- [Assigned task] In the listing beneath this line, copy exactly the lines starting with the one containing "are recorded. -/" and going on through the one containing "a converter. -/".
※
-- ==== Sys2Proof/Machine/Ops.lean ====
section
/-! DEFINITION. The operations every meaning is written with: reading and writing a register field, saturating counts,
signed fields, rounding, open values, messages to the surroundings, and raising a fault. -/

namespace Sys2Proof.Machine

/-! ### Register fields -/

/-- The stored value of item `i` of a register field; its reset value where nothing has been stored. -/
def State.getF (s : State) (f : Fld) (i : Nat) : Nat :=
  Tbl.get (Fld.rst s.cfg f i) (Tbl.get [] s.fields f) i

/-- Stores `v`, cut to the field's width, in item `i` of a register field. -/
def State.setF (s : State) (f : Fld) (i : Nat) (v : Nat) : State :=
  { s with fields := Tbl.set Fld.ctorIdx s.fields f (Tbl.put (Tbl.get [] s.fields f) i (v % 2 ^ f.width)) }

/-- Stores a truth value in a one-bit field. -/
def State.setB (s : State) (f : Fld) (i : Nat) (b : Bool) : State := s.setF f i (if b then 1 else 0)

/-- Whether a field reads other than 0. -/
def State.isSet (s : State) (f : Fld) (i : Nat) : Bool := s.getF f i ≠ 0

/-- A count that stops at the top of its field. -/
def State.bumpF (s : State) (f : Fld) (i : Nat) : State :=
  s.setF f i (min (s.getF f i + 1) (2 ^ f.width - 1))

/-- A count that stops at the top of its field, raised by `n`. -/
def State.addSatF (s : State) (f : Fld) (i n : Nat) : State :=
  s.setF f i (min (s.getF f i + n) (2 ^ f.width - 1))

/-- A count that wraps at the top of its field. -/
def State.incF (s : State) (f : Fld) (i : Nat) : State := s.setF f i (s.getF f i + 1)

/-- The signed value of a `w`-bit two's complement pattern. -/
def toS (w n : Nat) : Int := if n % 2 ^ w < 2 ^ (w - 1) then (n % 2 ^ w : Nat) else (n % 2 ^ w : Nat) - (2 ^ w : Nat)

/-- The `w`-bit two's complement pattern of a value. -/
def toU (w : Nat) (x : Int) : Nat := (x % (2 ^ w : Nat)).toNat

/-- A field read as two's complement. -/
def State.getS (s : State) (f : Fld) (i : Nat) : Int := toS f.width (s.getF f i)

/-- A field written as two's complement. -/
def State.setS (s : State) (f : Fld) (i : Nat) (x : Int) : State := s.setF f i (toU f.width x)

/-! ### Arithmetic -/

/-- Quotient rounded to nearest, ties to even (R68, R143). -/
def rneDiv (a : Int) (d : Nat) : Int :=
  let q := a / (d : Int)
  let r := a - q * d
  if 2 * r > d ∨ (2 * r = d ∧ q % 2 = 1) then q + 1 else q

/-- `a / 2^k` rounded to nearest, ties to even (R143). -/
def rne (a : Int) (k : Nat) : Int := rneDiv a (2 ^ k)

/-- A value held between two ends. -/
def clampI (lo hi x : Int) : Int := if x < lo then lo else if hi < x then hi else x

/-- A value held between two ends. -/
def clampN (lo hi x : Nat) : Nat := if x < lo then lo else if hi < x then hi else x

/-- Quotient rounded up. -/
def ceilDiv (a d : Nat) : Nat := (a + d - 1) / d

/-- Bit `i` of a word. -/
def bitOf (w i : Nat) : Bool := (w / 2 ^ i) % 2 = 1

/-- Bits `hi:lo` of a word. -/
def bitsOf (w hi lo : Nat) : Nat := (w / 2 ^ lo) % 2 ^ (hi - lo + 1)

/-- A word with bit `i` set to `b`. -/
def setBit (w i : Nat) (b : Bool) : Nat :=
  if bitOf w i = b then w else if b then w + 2 ^ i else w - 2 ^ i

/-- Width mask of a field. -/
def Fld.ones (f : Fld) : Nat := 2 ^ f.width - 1

/-- A value with the bits of a mask replaced. -/
def withMask (old mask val : Nat) : Nat := old - Nat.land old mask + Nat.land val mask

/-! ### Units -/

/-- A fold of an action over a list of unit numbers. -/
def State.each (s : State) (l : List Nat) (f : Nat → State → State) : State := l.foldl (fun t i => f i t) s

/-- A step taken only where a condition holds. -/
def State.when (s : State) (c : Bool) (f : State → State) : State := if c then f s else s

/-- An open value of the manual (assumption 1), and the state with the count of open values advanced. -/
def State.fresh (s : State) : Nat × State := (Config.freeValue s.freeCtr, { s with freeCtr := s.freeCtr + 1 })

/-- Whether the time base stands at a multiple of a period, the ticks at which a periodic activity fires (R38). -/
def State.onTick (s : State) (period : Nat) : Bool := s.time % period = 0

/-- A quotient whose rounding the manual leaves open: exact where it divides, otherwise the whole number below or the one
above. -/
def State.openDiv (s : State) (a : Int) (d : Nat) : Int × State :=
  if a % (d : Int) = 0 then (a / (d : Int), s) else (a / (d : Int) + (s.fresh.1 % 2 : Nat), s.fresh.2)

/-- Sends a message or drives a line to the surroundings. -/
def State.emit (s : State) (m : OutMsg) : State := { s with out := s.out ++ [m] }

/-- Ticks since an instant of the time base. -/
def State.since (s : State) (t : Nat) : Nat := (s.time + 2 ^ 64 - t) % 2 ^ 64

/-! ### Raising a fault (R412, R413, R416, R418) -/

/-- The offset of a register field's item (R457). -/
def fldOffset (f : Fld) (i : Nat) : Nat :=
  match regRows.find? (fun r => r.flds.contains f) with
  | none => 0
  | some r => r.base + r.s1 * (i / r.n2) + r.s2 * (i % r.n2)

/-- Raises a source without an access: the raise waits for the fault logic to take it (R416). `addr` is the offset of the
sticky event register that holds the event's bit, or 0 (R418). -/
def State.raiseAt (s : State) (sub code index addr : Nat) : State :=
  { s with raiseQ := s.raiseQ ++ [{ sub := sub, code := code, index := index, master := 0xFE, addr := addr, typ := 0,
                                    time := s.time }] }

/-- Raises a source that has no sticky event register. -/
def State.raise (s : State) (sub code index : Nat) : State := s.raiseAt sub code index 0

/-- Raises a source by an access (R418): initiator, address and access type are recorded. -/
def State.raiseAccess (s : State) (sub code index master addr typ : Nat) : State :=
  { s with raiseQ := s.raiseQ ++ [{ sub := sub, code := code, index := index, master := master, addr := addr, typ := typ,
                                    time := s.time }] }

/-- Sets a sticky event bit and raises its source: the bit's number in its register is the source's code (R413). -/
def State.event (s : State) (f : Fld) (i sub index : Nat) : State :=
  (s.setF f i 1).raiseAt sub f.info.lo index (fldOffset f i)

/-! ### The error pair (R424, R426) -/

/-- Drives the error pair: asserted while a source is ESCALATED or LATCHED, while the Goose or a read-back mismatch forces it, and
from AON power-on to the end of FUSE_LOAD. While a mismatch lasts, the levels read back stay those it reported. -/
def State.showPair (s : State) : State :=
  let a : Bool := (Tbl.get [] s.fields .FLT_SRC_STATE).any (fun q => q.2 = 2 ∨ q.2 = 4) ∨ s.isSet .FLT_STATUS_GOOSE_FORCE 0 ∨
    s.flt.powerOn ∨ s.flt.pairForced
  let s := s.setB .FLT_STATUS_PAIR_ASSERT 0 a
  if s.flt.pairForced then s else (s.setB .FLT_STATUS_PAIR_T 0 (¬ a)).setB .FLT_STATUS_PAIR_C 0 a

/-! ### The converters' mode (R307) -/

/-- State of a converter. -/
def State.cvSt (s : State) (c : Nat) : Nat := s.getF .ADC_CV_STATUS_STATE c

/-- The state of a converter in service that is not suspect. -/
def State.cvNormal (s : State) : Nat := if s.isSet .ADC_STATUS_LP_ACTIVE 0 then 0 else 1

/-- LOW_POWER and ACTIVE: the mode moves every converter in service that is not suspect (R307). -/
def State.setLowPower (s : State) (b : Bool) : State :=
  let s := s.setB .ADC_STATUS_LP_ACTIVE 0 b
  s.each (List.range 16) (fun c s =>
    if s.cvSt c ≤ 1 then (s.setF .ADC_CV_STATUS_STATE c s.cvNormal).when b (fun s => s.setF .ADC_CV_STATUS_PD c 0) else s)

/-! ### The emergency interlock (R375) -/

/-- A condition of the emergency interlock holds: it is set. -/
def State.ilSet (s : State) : State := s.setF .GLB_FW_IL_SET 0 1

/-! ### Capture trigger events (R324) -/

/-- A trigger event meets the capture: it counts while the capture is ARMED on that source, and for sources 1, 3 and 5 on
that domain. -/
def State.capEvent (s : State) (src idx : Nat) : State :=
  if s.getF .TLM_CAP_STATUS_STATE 0 = 1 ∧ s.getF .TLM_CAP_CTRL_TRIG_SRC 0 = src ∧
      ((src = 1 ∨ src = 3 ∨ src = 5) → s.getF .TLM_CAP_CTRL_TRIG_IDX 0 = idx) then
    { s with tlm := { s.tlm with cap := { s.tlm.cap with hit := true } } }
  else s

/-! ### What a telemetry window gathers (R309, R310) -/

/-- Whether a domain is metered: in WAKING, LIVE, DERATED or QUIESCING (R309). -/
def State.metered (s : State) (d : Nat) : Bool := 1 ≤ s.getF .DOM_STATUS_STATE d ∧ s.getF .DOM_STATUS_STATE d ≤ 4

/-- What the telemetry window in progress has gathered of a domain. -/
def State.acc (s : State) (d : Nat) : DomAcc := Tbl.get DomAcc.empty s.tlm.dom d

/-- Replaces what the telemetry window in progress has gathered of a domain. -/
def State.setAcc (s : State) (d : Nat) (a : DomAcc) : State :=
  { s with tlm := { s.tlm with dom := Tbl.putD DomAcc.empty s.tlm.dom d a } }

/-- A ladder step applied to a metered domain enters STEPS. -/
def State.accStep (s : State) (d st : Nat) : State :=
  if s.metered d then
    let a := s.acc d
    s.setAcc d { a with stepLo := some (min st (a.stepLo.getD st)), stepHi := max st a.stepHi }
  else s

/-- A permit with a non-zero charge enters PERMITS of the domain and GRANTS of the stack record. -/
def State.accPermit (s : State) (d : Nat) : State :=
  let a := s.acc d
  let s := s.setAcc d { a with permits := a.permits + 1 }
  { s with tlm := { s.tlm with stack := { s.tlm.stack with grants := s.tlm.stack.grants + 1 } } }

end Sys2Proof.Machine
end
※
- [Task response]
/-- Raises a source by an access (R418): initiator, address and access type are recorded. -/
def State.raiseAccess (s : State) (sub code index master addr typ : Nat) : State :=
  { s with raiseQ := s.raiseQ ++ [{ sub := sub, code := code, index := index, master := master, addr := addr, typ := typ,
                                    time := s.time }] }

/-- Sets a sticky event bit and raises its source: the bit's number in its register is the source's code (R413). -/
def State.event (s : State) (f : Fld) (i sub index : Nat) : State :=
  (s.setF f i 1).raiseAt sub f.info.lo index (fldOffset f i)

/-! ### The error pair (R424, R426) -/

/-- Drives the error pair: asserted while a source is ESCALATED or LATCHED, while the Goose or a read-back mismatch forces it, and
from AON power-on to the end of FUSE_LOAD. While a mismatch lasts, the levels read back stay those it reported. -/
def State.showPair (s : State) : State :=
  let a : Bool := (Tbl.get [] s.fields .FLT_SRC_STATE).any (fun q => q.2 = 2 ∨ q.2 = 4) ∨ s.isSet .FLT_STATUS_GOOSE_FORCE 0 ∨
    s.flt.powerOn ∨ s.flt.pairForced
  let s := s.setB .FLT_STATUS_PAIR_ASSERT 0 a
  if s.flt.pairForced then s else (s.setB .FLT_STATUS_PAIR_T 0 (¬ a)).setB .FLT_STATUS_PAIR_C 0 a

/-! ### The converters' mode (R307) -/

/-- State of a converter. -/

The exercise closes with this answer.